State Street has agreed to pay $167.4 million in disgorgement and penalties to the SEC, a $155 million penalty to the Department of Justice, and at least $60 million to ERISA plan clients in an agreement with the Department of Labor.
Under the terms of the agreement, the SEC will issue its order instituting the settled administrative proceeding only after a federal court approves State Street’s proposed settlement with private plaintiffs in pending securities class action lawsuits concerning its pricing of foreign currency exchange trades. State Street has agreed to admit certain findings in the SEC’s order.

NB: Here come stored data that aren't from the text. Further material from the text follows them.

-- ==== Sys2Proof/Machine/Dispatch.lean ====
section
/-! DEFINITION. One arm per operation of the block: a call of its meaning. -/

namespace Sys2Proof.Machine

def exec (i : Instr) (s : State) : Host.Outcome State Fault Refusal :=
  match i with
  | .ctrlRw ign idx data t => Sys2Proof.Machine.execCtrlRw ign idx data t s
  | .ctrlA1 cd a t => Sys2Proof.Machine.execCtrlA1 cd a t s
  | .ctrlA2 hi cd mid a t => Sys2Proof.Machine.execCtrlA2 hi cd mid a t s
  | .ctrlB1 b t => Sys2Proof.Machine.execCtrlB1 b t s
  | .ctrlB2Addr cd a t => Sys2Proof.Machine.execCtrlB2Addr cd a t s
  | .ctrlB2Reg a t => Sys2Proof.Machine.execCtrlB2Reg a t s
  | .ctrlT2Addr rw a t => Sys2Proof.Machine.execCtrlT2Addr rw a t s
  | .ctrlT2Reg ign idx t => Sys2Proof.Machine.execCtrlT2Reg ign idx t s
  | .dataW16 w t => Sys2Proof.Machine.execDataW16 w t s
  | .dataW8 v t => Sys2Proof.Machine.execDataW8 v t s
  | .dataR16 t => Sys2Proof.Machine.execDataR16 t s
  | .dataR8 t => Sys2Proof.Machine.execDataR8 t s
  | .ctrlR16 t => Sys2Proof.Machine.execCtrlR16 t s
  | .ctrlR8 t => Sys2Proof.Machine.execCtrlR8 t s
  | .hvR16 t => Sys2Proof.Machine.execHvR16 t s
  | .vR8 t => Sys2Proof.Machine.execVR8 t s
  | .hR8 t => Sys2Proof.Machine.execHR8 t s
  | .advance t => Sys2Proof.Machine.execAdvance t s
  | .latchHv t => Sys2Proof.Machine.execLatchHv t s
  | .raster setMask clearMask t => Sys2Proof.Machine.execRaster setMask clearMask t s
  | .reset t => Sys2Proof.Machine.execReset t s
  | .serialize t => Sys2Proof.Machine.execSerialize t s
  | .deserialize snap t => Sys2Proof.Machine.execDeserialize snap t s

end Sys2Proof.Machine
end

“State Street misled custody clients about how it priced their trades and tucked its hidden markups into a corner where they were unlikely to notice,” said Andrew J. Ceresney, Director of the SEC’s Division of Enforcement. “Financial institutions cannot mislead their customers about their trading costs.”
Paul G. Levenson, Director of the SEC’s Boston Regional Office, added, “Mutual funds and other registered investment companies should not face overreaching by the very banks hired to safeguard their assets.”
The SEC’s order will find that State Street willfully violated Section 34(b) of the Investment Company Act of 1940 and caused violations of Section 31(a) of the Investment Company Act and Rule 31a-1(b) by providing its registered investment company custody clients with trade confirmations and monthly transaction reports that were materially misleading in light of the representations it made about how it priced foreign currency exchange transactions. State Street will be required to pay $75 million in disgorgement plus $17.4 million in interest to harmed clients as well as a $75 million penalty.
The SEC’s investigation was conducted by Sue Curtin, Cynthia Storer Baran, Andrew Palid, Deena Bernstein and Celia Moore of the Boston Regional Office, and Stuart Jackson of the Division of Economic and Risk Analysis. The SEC appreciates the assistance of the U.S. Attorney’s Office for the District of Massachusetts and the Department of Labor.